Murid-murid yang lain akan merinding sementara beliau akan tertular tawaku. Lantas bertanya apa yang menyebabkan tawa terkikik miliku muncul. Dan bisa ditebak, posisipun berganti, gantian beliau yang marah, aku merinding, dan murid-murid yang lain tertawa. Sial! Mulutku selalu apa-adanya dan tanpa tendeg aling-aling ketika menjawab sesuatu.
   

Pak Edy lain dari guru yang lain dalam mengajar, ia sangat suka memberi murid-muridnya tantangan. Bayangkan, ketika kami kelas 4SD, kami sudah diharuskan menghapal peta buta, berikut nama negara-negara dunia,ibu kota serta kota penting lainya, juga SDA masing-masing. Kata beliau, agar kita bisa maju, maka kita harus memetakan potensi masing-masing daerah, dan membius kami dengan rencana-rencana konyol seputar mengeksploitasinya. Konyol kubilang, karena kami saat itu hanyalah anak tingkat sekolah dasar di sebuah madrasah ibtidaiyah swasta (saat itu kami belum berstatus sekolah negeri), di sebuah sekolah desa pula. Dan yang lebih konyolnya, kala itu aku demikian percaya dan menghapal satu demi satu bagian dari peta buta itu. Anak kecil memang mudah diprovokatori.

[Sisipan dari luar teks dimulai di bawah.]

/-! ### tallyMax -/

@[simp] theorem tallyMax_pending (s : State) (k n : Nat) : (tallyMax s k n).pending = s.pending := by unfold tallyMax; split <;> simp
@[simp] theorem tallyMax_regs (s : State) (k n : Nat) : (tallyMax s k n).regs = s.regs := by unfold tallyMax; split <;> simp
@[simp] theorem tallyMax_eff (s : State) (k n : Nat) : (tallyMax s k n).eff = s.eff := by unfold tallyMax; split <;> simp
@[simp] theorem tallyMax_dev (s : State) (k n : Nat) : (tallyMax s k n).dev = s.dev := by unfold tallyMax; split <;> simp
@[simp] theorem tallyMax_fns (s : State) (k n : Nat) : (tallyMax s k n).fns = s.fns := by unfold tallyMax; split <;> simp
@[simp] theorem tallyMax_msix (s : State) (k n : Nat) : (tallyMax s k n).msix = s.msix := by unfold tallyMax; split <;> simp
@[simp] theorem tallyMax_hol (s : State) (k n : Nat) : (tallyMax s k n).hol = s.hol := by unfold tallyMax; split <;> simp
@[simp] theorem tallyMax_ctxs (s : State) (k n : Nat) : (tallyMax s k n).ctxs = s.ctxs := by unfold tallyMax; split <;> simp
@[simp] theorem tallyMax_rings (s : State) (k n : Nat) : (tallyMax s k n).rings = s.rings := by unfold tallyMax; split <;> simp
@[simp] theorem tallyMax_flight (s : State) (k n : Nat) : (tallyMax s k n).flight = s.flight := by unfold tallyMax; split <;> simp
@[simp] theorem tallyMax_nextId (s : State) (k n : Nat) : (tallyMax s k n).nextId = s.nextId := by unfold tallyMax; split <;> simp
@[simp] theorem tallyMax_slots (s : State) (k n : Nat) : (tallyMax s k n).slots = s.slots := by unfold tallyMax; split <;> simp
@[simp] theorem tallyMax_images (s : State) (k n : Nat) : (tallyMax s k n).images = s.images := by unfold tallyMax; split <;> simp
@[simp] theorem tallyMax_mem (s : State) (k n : Nat) : (tallyMax s k n).mem = s.mem := by unfold tallyMax; split <;> simp
@[simp] theorem tallyMax_mig (s : State) (k n : Nat) : (tallyMax s k n).mig = s.mig := by unfold tallyMax; split <;> simp
@[simp] theorem tallyMax_retained (s : State) (k n : Nat) : (tallyMax s k n).retained = s.retained := by unfold tallyMax; split <;> simp
@[simp] theorem tallyMax_prefetched (s : State) (k n : Nat) : (tallyMax s k n).prefetched = s.prefetched := by unfold tallyMax; split <;> simp
@[simp] theorem tallyMax_kv (s : State) (k n : Nat) : (tallyMax s k n).kv = s.kv := by unfold tallyMax; split <;> simp
@[simp] theorem tallyMax_pwr (s : State) (k n : Nat) : (tallyMax s k n).pwr = s.pwr := by unfold tallyMax; split <;> simp
@[simp] theorem tallyMax_sec (s : State) (k n : Nat) : (tallyMax s k n).sec = s.sec := by unfold tallyMax; split <;> simp
@[simp] theorem tallyMax_mgt (s : State) (k n : Nat) : (tallyMax s k n).mgt = s.mgt := by unfold tallyMax; split <;> simp
@[simp] theorem tallyMax_fab (s : State) (k n : Nat) : (tallyMax s k n).fab = s.fab := by unfold tallyMax; split <;> simp
@[simp] theorem tallyMax_out (s : State) (k n : Nat) : (tallyMax s k n).out = s.out := by unfold tallyMax; split <;> simp
@[simp] theorem tallyMax_free (s : State) (k n : Nat) : (tallyMax s k n).free = s.free := by unfold tallyMax; split <;> simp
@[simp] theorem tallyMax_reg (s : State) (k n : Nat) (o : Nat) : (tallyMax s k n).reg o = s.reg o := by simp only [State.reg, tallyMax_regs]
@[simp] theorem tallyMax_effReg (s : State) (k n : Nat) (o : Nat) : (tallyMax s k n).effReg o = s.effReg o := by simp only [State.effReg, tallyMax_eff]
@[simp] theorem tallyMax_fldR (s : State) (k n : Nat) (o h l : Nat) : (tallyMax s k n).fldR o h l = s.fldR o h l := by simp only [State.fldR, State.reg, tallyMax_regs]
@[simp] theorem tallyMax_effF (s : State) (k n : Nat) (o h l : Nat) : (tallyMax s k n).effF o h l = s.effF o h l := by simp only [State.effF, State.effReg, tallyMax_eff]
@[simp] theorem tallyMax_devState (s : State) (k n : Nat)  : (tallyMax s k n).devState = s.devState := by simp only [State.devState, State.fldR, State.reg, tallyMax_regs]
@[simp] theorem tallyMax_live (s : State) (k n : Nat)  : (tallyMax s k n).live = s.live := by simp only [State.live, tallyMax_devState]
@[simp] theorem tallyMax_tickNum (s : State) (k n : Nat)  : (tallyMax s k n).tickNum = s.tickNum := by simp only [State.tickNum, State.fldR, State.reg, tallyMax_regs]
@[simp] theorem tallyMax_ctx (s : State) (k n : Nat) (m : Nat) : (tallyMax s k n).ctx m = s.ctx m := by simp only [State.ctx, tallyMax_ctxs]
@[simp] theorem tallyMax_ring (s : State) (k n : Nat) (m : Nat) : (tallyMax s k n).ring m = s.ring m := by simp only [State.ring, tallyMax_rings]
@[simp] theorem tallyMax_entry (s : State) (k n : Nat) (m : Nat) : (tallyMax s k n).entry m = s.entry m := by simp only [State.entry, tallyMax_flight]
@[simp] theorem tallyMax_byteAt (s : State) (k n : Nat) (pa : Nat) : (tallyMax s k n).byteAt pa = s.byteAt pa := by simp only [State.byteAt, tallyMax_mem]

/-! ### signalMsi -/

@[simp] theorem signalMsi_pending (s : State) (fn v : Nat) : (signalMsi s fn v).pending = s.pending := by unfold signalMsi; split <;> simp
@[simp] theorem signalMsi_regs (s : State) (fn v : Nat) : (signalMsi s fn v).regs = s.regs := by unfold signalMsi; split <;> simp
@[simp] theorem signalMsi_eff (s : State) (fn v : Nat) : (signalMsi s fn v).eff = s.eff := by unfold signalMsi; split <;> simp
@[simp] theorem signalMsi_dev (s : State) (fn v : Nat) : (signalMsi s fn v).dev = s.dev := by unfold signalMsi; split <;> simp
@[simp] theorem signalMsi_fns (s : State) (fn v : Nat) : (signalMsi s fn v).fns = s.fns := by unfold signalMsi; split <;> simp
@[simp] theorem signalMsi_hol (s : State) (fn v : Nat) : (signalMsi s fn v).hol = s.hol := by unfold signalMsi; split <;> simp
@[simp] theorem signalMsi_tick (s : State) (fn v : Nat) : (signalMsi s fn v).tick = s.tick := by unfold signalMsi; split <;> simp
@[simp] theorem signalMsi_ctxs (s : State) (fn v : Nat) : (signalMsi s fn v).ctxs = s.ctxs := by unfold signalMsi; split <;> simp
@[simp] theorem signalMsi_rings (s : State) (fn v : Nat) : (signalMsi s fn v).rings = s.rings := by unfold signalMsi; split <;> simp
@[simp] theorem signalMsi_flight (s : State) (fn v : Nat) : (signalMsi s fn v).flight = s.flight := by unfold signalMsi; split <;> simp
@[simp] theorem signalMsi_nextId (s : State) (fn v : Nat) : (signalMsi s fn v).nextId = s.nextId := by unfold signalMsi; split <;> simp
@[simp] theorem signalMsi_slots (s : State) (fn v : Nat) : (signalMsi s fn v).slots = s.slots := by unfold signalMsi; split <;> simp
@[simp] theorem signalMsi_images (s : State) (fn v : Nat) : (signalMsi s fn v).images = s.images := by unfold signalMsi; split <;> simp
@[simp] theorem signalMsi_mem (s : State) (fn v : Nat) : (signalMsi s fn v).mem = s.mem := by unfold signalMsi; split <;> simp
@[simp] theorem signalMsi_mig (s : State) (fn v : Nat) : (signalMsi s fn v).mig = s.mig := by unfold signalMsi; split <;> simp
@[simp] theorem signalMsi_retained (s : State) (fn v : Nat) : (signalMsi s fn v).retained = s.retained := by unfold signalMsi; split <;> simp
@[simp] theorem signalMsi_prefetched (s : State) (fn v : Nat) : (signalMsi s fn v).prefetched = s.prefetched := by unfold signalMsi; split <;> simp
@[simp] theorem signalMsi_kv (s : State) (fn v : Nat) : (signalMsi s fn v).kv = s.kv := by unfold signalMsi; split <;> simp
@[simp] theorem signalMsi_pwr (s : State) (fn v : Nat) : (signalMsi s fn v).pwr = s.pwr := by unfold signalMsi; split <;> simp
@[simp] theorem signalMsi_sec (s : State) (fn v : Nat) : (signalMsi s fn v).sec = s.sec := by unfold signalMsi; split <;> simp
@[simp] theorem signalMsi_mgt (s : State) (fn v : Nat) : (signalMsi s fn v).mgt = s.mgt := by unfold signalMsi; split <;> simp
@[simp] theorem signalMsi_fab (s : State) (fn v : Nat) : (signalMsi s fn v).fab = s.fab := by unfold signalMsi; split <;> simp
@[simp] theorem signalMsi_free (s : State) (fn v : Nat) : (signalMsi s fn v).free = s.free := by unfold signalMsi; split <;> simp
@[simp] theorem signalMsi_reg (s : State) (fn v : Nat) (o : Nat) : (signalMsi s fn v).reg o = s.reg o := by simp only [State.reg, signalMsi_regs]
@[simp] theorem signalMsi_effReg (s : State) (fn v : Nat) (o : Nat) : (signalMsi s fn v).effReg o = s.effReg o := by simp only [State.effReg, signalMsi_eff]
@[simp] theorem signalMsi_fldR (s : State) (fn v : Nat) (o h l : Nat) : (signalMsi s fn v).fldR o h l = s.fldR o h l := by simp only [State.fldR, State.reg, signalMsi_regs]
@[simp] theorem signalMsi_effF (s : State) (fn v : Nat) (o h l : Nat) : (signalMsi s fn v).effF o h l = s.effF o h l := by simp only [State.effF, State.effReg, signalMsi_eff]
@[simp] theorem signalMsi_devState (s : State) (fn v : Nat)  : (signalMsi s fn v).devState = s.devState := by simp only [State.devState, State.fldR, State.reg, signalMsi_regs]
@[simp] theorem signalMsi_live (s : State) (fn v : Nat)  : (signalMsi s fn v).live = s.live := by simp only [State.live, signalMsi_devState]
@[simp] theorem signalMsi_tickNum (s : State) (fn v : Nat)  : (signalMsi s fn v).tickNum = s.tickNum := by simp only [State.tickNum, State.fldR, State.reg, signalMsi_regs]
@[simp] theorem signalMsi_ctx (s : State) (fn v : Nat) (m : Nat) : (signalMsi s fn v).ctx m = s.ctx m := by simp only [State.ctx, signalMsi_ctxs]
@[simp] theorem signalMsi_ring (s : State) (fn v : Nat) (m : Nat) : (signalMsi s fn v).ring m = s.ring m := by simp only [State.ring, signalMsi_rings]
@[simp] theorem signalMsi_entry (s : State) (fn v : Nat) (m : Nat) : (signalMsi s fn v).entry m = s.entry m := by simp only [State.entry, signalMsi_flight]
@[simp] theorem signalMsi_byteAt (s : State) (fn v : Nat) (pa : Nat) : (signalMsi s fn v).byteAt pa = s.byteAt pa := by simp only [State.byteAt, signalMsi_mem]

/-! ### signalPwr -/

@[simp] theorem signalPwr_pending (s : State)  : (signalPwr s).pending = s.pending := by unfold signalPwr; split <;> simp
@[simp] theorem signalPwr_regs (s : State)  : (signalPwr s).regs = s.regs := by unfold signalPwr; split <;> simp
@[simp] theorem signalPwr_eff (s : State)  : (signalPwr s).eff = s.eff := by unfold signalPwr; split <;> simp
@[simp] theorem signalPwr_dev (s : State)  : (signalPwr s).dev = s.dev := by unfold signalPwr; split <;> simp
@[simp] theorem signalPwr_fns (s : State)  : (signalPwr s).fns = s.fns := by unfold signalPwr; split <;> simp
@[simp] theorem signalPwr_hol (s : State)  : (signalPwr s).hol = s.hol := by unfold signalPwr; split <;> simp
@[simp] theorem signalPwr_tick (s : State)  : (signalPwr s).tick = s.tick := by unfold signalPwr; split <;> simp
@[simp] theorem signalPwr_ctxs (s : State)  : (signalPwr s).ctxs = s.ctxs := by unfold signalPwr; split <;> simp
@[simp] theorem signalPwr_rings (s : State)  : (signalPwr s).rings = s.rings := by unfold signalPwr; split <;> simp
@[simp] theorem signalPwr_flight (s : State)  : (signalPwr s).flight = s.flight := by unfold signalPwr; split <;> simp
@[simp] theorem signalPwr_nextId (s : State)  : (signalPwr s).nextId = s.nextId := by unfold signalPwr; split <;> simp
@[simp] theorem signalPwr_slots (s : State)  : (signalPwr s).slots = s.slots := by unfold signalPwr; split <;> simp
@[simp] theorem signalPwr_images (s : State)  : (signalPwr s).images = s.images := by unfold signalPwr; split <;> simp
@[simp] theorem signalPwr_mem (s : State)  : (signalPwr s).mem = s.mem := by unfold signalPwr; split <;> simp
@[simp] theorem signalPwr_mig (s : State)  : (signalPwr s).mig = s.mig := by unfold signalPwr; split <;> simp
@[simp] theorem signalPwr_retained (s : State)  : (signalPwr s).retained = s.retained := by unfold signalPwr; split <;> simp
@[simp] theorem signalPwr_prefetched (s : State)  : (signalPwr s).prefetched = s.prefetched := by unfold signalPwr; split <;> simp
@[simp] theorem signalPwr_kv (s : State)  : (signalPwr s).kv = s.kv := by unfold signalPwr; split <;> simp
@[simp] theorem signalPwr_pwr (s : State)  : (signalPwr s).pwr = s.pwr := by unfold signalPwr; split <;> simp
@[simp] theorem signalPwr_sec (s : State)  : (signalPwr s).sec = s.sec := by unfold signalPwr; split <;> simp
@[simp] theorem signalPwr_mgt (s : State)  : (signalPwr s).mgt = s.mgt := by unfold signalPwr; split <;> simp
@[simp] theorem signalPwr_fab (s : State)  : (signalPwr s).fab = s.fab := by unfold signalPwr; split <;> simp
@[simp] theorem signalPwr_free (s : State)  : (signalPwr s).free = s.free := by unfold signalPwr; split <;> simp
@[simp] theorem signalPwr_reg (s : State)  (o : Nat) : (signalPwr s).reg o = s.reg o := by simp only [State.reg, signalPwr_regs]
@[simp] theorem signalPwr_effReg (s : State)  (o : Nat) : (signalPwr s).effReg o = s.effReg o := by simp only [State.effReg, signalPwr_eff]
@[simp] theorem signalPwr_fldR (s : State)  (o h l : Nat) : (signalPwr s).fldR o h l = s.fldR o h l := by simp only [State.fldR, State.reg, signalPwr_regs]
@[simp] theorem signalPwr_effF (s : State)  (o h l : Nat) : (signalPwr s).effF o h l = s.effF o h l := by simp only [State.effF, State.effReg, signalPwr_eff]
@[simp] theorem signalPwr_devState (s : State)   : (signalPwr s).devState = s.devState := by simp only [State.devState, State.fldR, State.reg, signalPwr_regs]
@[simp] theorem signalPwr_live (s : State)   : (signalPwr s).live = s.live := by simp only [State.live, signalPwr_devState]
@[simp] theorem signalPwr_tickNum (s : State)   : (signalPwr s).tickNum = s.tickNum := by simp only [State.tickNum, State.fldR, State.reg, signalPwr_regs]
@[simp] theorem signalPwr_ctx (s : State)  (m : Nat) : (signalPwr s).ctx m = s.ctx m := by simp only [State.ctx, signalPwr_ctxs]
@[simp] theorem signalPwr_ring (s : State)  (m : Nat) : (signalPwr s).ring m = s.ring m := by simp only [State.ring, signalPwr_rings]
@[simp] theorem signalPwr_entry (s : State)  (m : Nat) : (signalPwr s).entry m = s.entry m := by simp only [State.entry, signalPwr_flight]
@[simp] theorem signalPwr_byteAt (s : State)  (pa : Nat) : (signalPwr s).byteAt pa = s.byteAt pa := by simp only [State.byteAt, signalPwr_mem]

Padahal kala itu usia rata-rata kami tak lebih dari 10 tahun. Kebanyakan orang tua kami adalah petani dan buruh tani, beberapa menjadi kalangan elit dengan menyandang status sebagai anak guru. Sekolah adalah kemewahan bagi sebagian besar dari kami. Tak ada jaminan bahwa orang tua kami tidak akan sakit, lantas terpaksa membuat kami membantu mencari nafkah di sawah. Dan itu berarti kami putus sekolah. SPP kami mungkin tak mahal, buku paket sekolah kami dipinjami kakak kelas, seragam bisa pula dari warisan tetangga, tapi perut perlu diisi, biaya perut tak bisa dinego seperti biaya sekolah. Tak sekolah tak mati. Demikian pemikiran sebagian besar orang tua kami.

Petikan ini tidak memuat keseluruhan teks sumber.